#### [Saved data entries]

★ ★ ★ ★ ★

-- ==== Sys2Proof/Laws/State.lean ====
section
/-! SUPPORT. One lemma per field per update of State, each true by rfl, so that no proof unfolds a record update; and what
each update leaves of the register and memory reads. -/

namespace Sys2Proof.Machine.State

variable (s : State)

/-! ### `setV` -/

@[simp] theorem setV_v (x : RegIdx) (b : Byte) : (s.setV x b).v = s.v.set x b := rfl
@[simp] theorem setV_i (x : RegIdx) (b : Byte) : (s.setV x b).i = s.i := rfl
@[simp] theorem setV_pc (x : RegIdx) (b : Byte) : (s.setV x b).pc = s.pc := rfl
@[simp] theorem setV_stack (x : RegIdx) (b : Byte) : (s.setV x b).stack = s.stack := rfl
@[simp] theorem setV_dt (x : RegIdx) (b : Byte) : (s.setV x b).dt = s.dt := rfl
@[simp] theorem setV_st (x : RegIdx) (b : Byte) : (s.setV x b).st = s.st := rfl
@[simp] theorem setV_mem (x : RegIdx) (b : Byte) : (s.setV x b).mem = s.mem := rfl
@[simp] theorem setV_fb (x : RegIdx) (b : Byte) : (s.setV x b).fb = s.fb := rfl
@[simp] theorem setV_draw (x : RegIdx) (b : Byte) : (s.setV x b).draw = s.draw := rfl
@[simp] theorem setV_key (x : RegIdx) (b : Byte) : (s.setV x b).key = s.key := rfl
@[simp] theorem setV_keyLatch (x : RegIdx) (b : Byte) : (s.setV x b).keyLatch = s.keyLatch := rfl
@[simp] theorem setV_wait (x : RegIdx) (b : Byte) : (s.setV x b).wait = s.wait := rfl
@[simp] theorem setV_ir (x : RegIdx) (b : Byte) : (s.setV x b).ir = s.ir := rfl
@[simp] theorem setV_fault (x : RegIdx) (b : Byte) : (s.setV x b).fault = s.fault := rfl
@[simp] theorem setV_params (x : RegIdx) (b : Byte) : (s.setV x b).params = s.params := rfl
@[simp] theorem setV_draws (x : RegIdx) (b : Byte) : (s.setV x b).draws = s.draws := rfl
@[simp] theorem setV_readByte (x : RegIdx) (b : Byte) (a : Nat) : (s.setV x b).readByte a = s.readByte a := rfl
@[simp] theorem setV_sp (x : RegIdx) (b : Byte) : (s.setV x b).sp = s.sp := rfl

/-! ### `setI` -/

@[simp] theorem setI_v (w : Word) : (s.setI w).v = s.v := rfl
@[simp] theorem setI_i (w : Word) : (s.setI w).i = w := rfl
@[simp] theorem setI_pc (w : Word) : (s.setI w).pc = s.pc := rfl
@[simp] theorem setI_stack (w : Word) : (s.setI w).stack = s.stack := rfl
@[simp] theorem setI_dt (w : Word) : (s.setI w).dt = s.dt := rfl
@[simp] theorem setI_st (w : Word) : (s.setI w).st = s.st := rfl
@[simp] theorem setI_mem (w : Word) : (s.setI w).mem = s.mem := rfl
@[simp] theorem setI_fb (w : Word) : (s.setI w).fb = s.fb := rfl
@[simp] theorem setI_draw (w : Word) : (s.setI w).draw = s.draw := rfl
@[simp] theorem setI_key (w : Word) : (s.setI w).key = s.key := rfl
@[simp] theorem setI_keyLatch (w : Word) : (s.setI w).keyLatch = s.keyLatch := rfl
@[simp] theorem setI_wait (w : Word) : (s.setI w).wait = s.wait := rfl
@[simp] theorem setI_ir (w : Word) : (s.setI w).ir = s.ir := rfl
@[simp] theorem setI_fault (w : Word) : (s.setI w).fault = s.fault := rfl
@[simp] theorem setI_params (w : Word) : (s.setI w).params = s.params := rfl
@[simp] theorem setI_draws (w : Word) : (s.setI w).draws = s.draws := rfl
@[simp] theorem setI_getV (w : Word) (q : RegIdx) : (s.setI w).getV q = s.getV q := rfl
@[simp] theorem setI_readByte (w : Word) (a : Nat) : (s.setI w).readByte a = s.readByte a := rfl
@[simp] theorem setI_sp (w : Word) : (s.setI w).sp = s.sp := rfl

/-! ### `setPc` -/

@[simp] theorem setPc_v (w : Word) : (s.setPc w).v = s.v := rfl
@[simp] theorem setPc_i (w : Word) : (s.setPc w).i = s.i := rfl
@[simp] theorem setPc_pc (w : Word) : (s.setPc w).pc = w := rfl
@[simp] theorem setPc_stack (w : Word) : (s.setPc w).stack = s.stack := rfl
@[simp] theorem setPc_dt (w : Word) : (s.setPc w).dt = s.dt := rfl
@[simp] theorem setPc_st (w : Word) : (s.setPc w).st = s.st := rfl
@[simp] theorem setPc_mem (w : Word) : (s.setPc w).mem = s.mem := rfl
@[simp] theorem setPc_fb (w : Word) : (s.setPc w).fb = s.fb := rfl
@[simp] theorem setPc_draw (w : Word) : (s.setPc w).draw = s.draw := rfl
@[simp] theorem setPc_key (w : Word) : (s.setPc w).key = s.key := rfl
@[simp] theorem setPc_keyLatch (w : Word) : (s.setPc w).keyLatch = s.keyLatch := rfl
@[simp] theorem setPc_wait (w : Word) : (s.setPc w).wait = s.wait := rfl
@[simp] theorem setPc_ir (w : Word) : (s.setPc w).ir = s.ir := rfl
@[simp] theorem setPc_fault (w : Word) : (s.setPc w).fault = s.fault := rfl
@[simp] theorem setPc_params (w : Word) : (s.setPc w).params = s.params := rfl
@[simp] theorem setPc_draws (w : Word) : (s.setPc w).draws = s.draws := rfl
@[simp] theorem setPc_getV (w : Word) (q : RegIdx) : (s.setPc w).getV q = s.getV q := rfl
@[simp] theorem setPc_readByte (w : Word) (a : Nat) : (s.setPc w).readByte a = s.readByte a := rfl
@[simp] theorem setPc_sp (w : Word) : (s.setPc w).sp = s.sp := rfl

/-! ### `setStack` -/

@[simp] theorem setStack_v (l : List Word) : (s.setStack l).v = s.v := rfl
@[simp] theorem setStack_i (l : List Word) : (s.setStack l).i = s.i := rfl
@[simp] theorem setStack_pc (l : List Word) : (s.setStack l).pc = s.pc := rfl
@[simp] theorem setStack_stack (l : List Word) : (s.setStack l).stack = l := rfl
@[simp] theorem setStack_dt (l : List Word) : (s.setStack l).dt = s.dt := rfl
@[simp] theorem setStack_st (l : List Word) : (s.setStack l).st = s.st := rfl
@[simp] theorem setStack_mem (l : List Word) : (s.setStack l).mem = s.mem := rfl
@[simp] theorem setStack_fb (l : List Word) : (s.setStack l).fb = s.fb := rfl
@[simp] theorem setStack_draw (l : List Word) : (s.setStack l).draw = s.draw := rfl
@[simp] theorem setStack_key (l : List Word) : (s.setStack l).key = s.key := rfl
@[simp] theorem setStack_keyLatch (l : List Word) : (s.setStack l).keyLatch = s.keyLatch := rfl
@[simp] theorem setStack_wait (l : List Word) : (s.setStack l).wait = s.wait := rfl
@[simp] theorem setStack_ir (l : List Word) : (s.setStack l).ir = s.ir := rfl
@[simp] theorem setStack_fault (l : List Word) : (s.setStack l).fault = s.fault := rfl
@[simp] theorem setStack_params (l : List Word) : (s.setStack l).params = s.params := rfl
@[simp] theorem setStack_draws (l : List Word) : (s.setStack l).draws = s.draws := rfl
@[simp] theorem setStack_getV (l : List Word) (q : RegIdx) : (s.setStack l).getV q = s.getV q := rfl
@[simp] theorem setStack_readByte (l : List Word) (a : Nat) : (s.setStack l).readByte a = s.readByte a := rfl

/-! ### `setDt` -/

@[simp] theorem setDt_v (b : Byte) : (s.setDt b).v = s.v := rfl
@[simp] theorem setDt_i (b : Byte) : (s.setDt b).i = s.i := rfl
@[simp] theorem setDt_pc (b : Byte) : (s.setDt b).pc = s.pc := rfl
@[simp] theorem setDt_stack (b : Byte) : (s.setDt b).stack = s.stack := rfl
@[simp] theorem setDt_dt (b : Byte) : (s.setDt b).dt = b := rfl
@[simp] theorem setDt_st (b : Byte) : (s.setDt b).st = s.st := rfl
@[simp] theorem setDt_mem (b : Byte) : (s.setDt b).mem = s.mem := rfl
@[simp] theorem setDt_fb (b : Byte) : (s.setDt b).fb = s.fb := rfl
@[simp] theorem setDt_draw (b : Byte) : (s.setDt b).draw = s.draw := rfl
@[simp] theorem setDt_key (b : Byte) : (s.setDt b).key = s.key := rfl
@[simp] theorem setDt_keyLatch (b : Byte) : (s.setDt b).keyLatch = s.keyLatch := rfl
@[simp] theorem setDt_wait (b : Byte) : (s.setDt b).wait = s.wait := rfl
@[simp] theorem setDt_ir (b : Byte) : (s.setDt b).ir = s.ir := rfl
@[simp] theorem setDt_fault (b : Byte) : (s.setDt b).fault = s.fault := rfl
@[simp] theorem setDt_params (b : Byte) : (s.setDt b).params = s.params := rfl
@[simp] theorem setDt_draws (b : Byte) : (s.setDt b).draws = s.draws := rfl
@[simp] theorem setDt_getV (b : Byte) (q : RegIdx) : (s.setDt b).getV q = s.getV q := rfl
@[simp] theorem setDt_readByte (b : Byte) (a : Nat) : (s.setDt b).readByte a = s.readByte a := rfl
@[simp] theorem setDt_sp (b : Byte) : (s.setDt b).sp = s.sp := rfl

/-! ### `setSt` -/

@[simp] theorem setSt_v (b : Byte) : (s.setSt b).v = s.v := rfl
@[simp] theorem setSt_i (b : Byte) : (s.setSt b).i = s.i := rfl
@[simp] theorem setSt_pc (b : Byte) : (s.setSt b).pc = s.pc := rfl
@[simp] theorem setSt_stack (b : Byte) : (s.setSt b).stack = s.stack := rfl
@[simp] theorem setSt_dt (b : Byte) : (s.setSt b).dt = s.dt := rfl
@[simp] theorem setSt_st (b : Byte) : (s.setSt b).st = b := rfl
@[simp] theorem setSt_mem (b : Byte) : (s.setSt b).mem = s.mem := rfl
@[simp] theorem setSt_fb (b : Byte) : (s.setSt b).fb = s.fb := rfl
@[simp] theorem setSt_draw (b : Byte) : (s.setSt b).draw = s.draw := rfl
@[simp] theorem setSt_key (b : Byte) : (s.setSt b).key = s.key := rfl
@[simp] theorem setSt_keyLatch (b : Byte) : (s.setSt b).keyLatch = s.keyLatch := rfl
@[simp] theorem setSt_wait (b : Byte) : (s.setSt b).wait = s.wait := rfl
@[simp] theorem setSt_ir (b : Byte) : (s.setSt b).ir = s.ir := rfl
@[simp] theorem setSt_fault (b : Byte) : (s.setSt b).fault = s.fault := rfl
@[simp] theorem setSt_params (b : Byte) : (s.setSt b).params = s.params := rfl
@[simp] theorem setSt_draws (b : Byte) : (s.setSt b).draws = s.draws := rfl
@[simp] theorem setSt_getV (b : Byte) (q : RegIdx) : (s.setSt b).getV q = s.getV q := rfl
@[simp] theorem setSt_readByte (b : Byte) (a : Nat) : (s.setSt b).readByte a = s.readByte a := rfl
@[simp] theorem setSt_sp (b : Byte) : (s.setSt b).sp = s.sp := rfl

★ ★ ★ ★ ★

#### [Prompt]
When you reach the line with "(s.setPc w).mem = s.mem := rfl" in the records above, start writing out lines exactly, and stop once the line with "(s.setPc w).ir = s.ir := rfl" has been written; include nothing else.

#### [Reply]
@[simp] theorem setPc_mem (w : Word) : (s.setPc w).mem = s.mem := rfl
@[simp] theorem setPc_fb (w : Word) : (s.setPc w).fb = s.fb := rfl
@[simp] theorem setPc_draw (w : Word) : (s.setPc w).draw = s.draw := rfl
@[simp] theorem setPc_key (w : Word) : (s.setPc w).key = s.key := rfl
@[simp] theorem setPc_keyLatch (w : Word) : (s.setPc w).keyLatch = s.keyLatch := rfl
@[simp] theorem setPc_wait (w : Word) : (s.setPc w).wait = s.wait := rfl
@[simp] theorem setPc_ir (w : Word) : (s.setPc w).ir = s.ir := rfl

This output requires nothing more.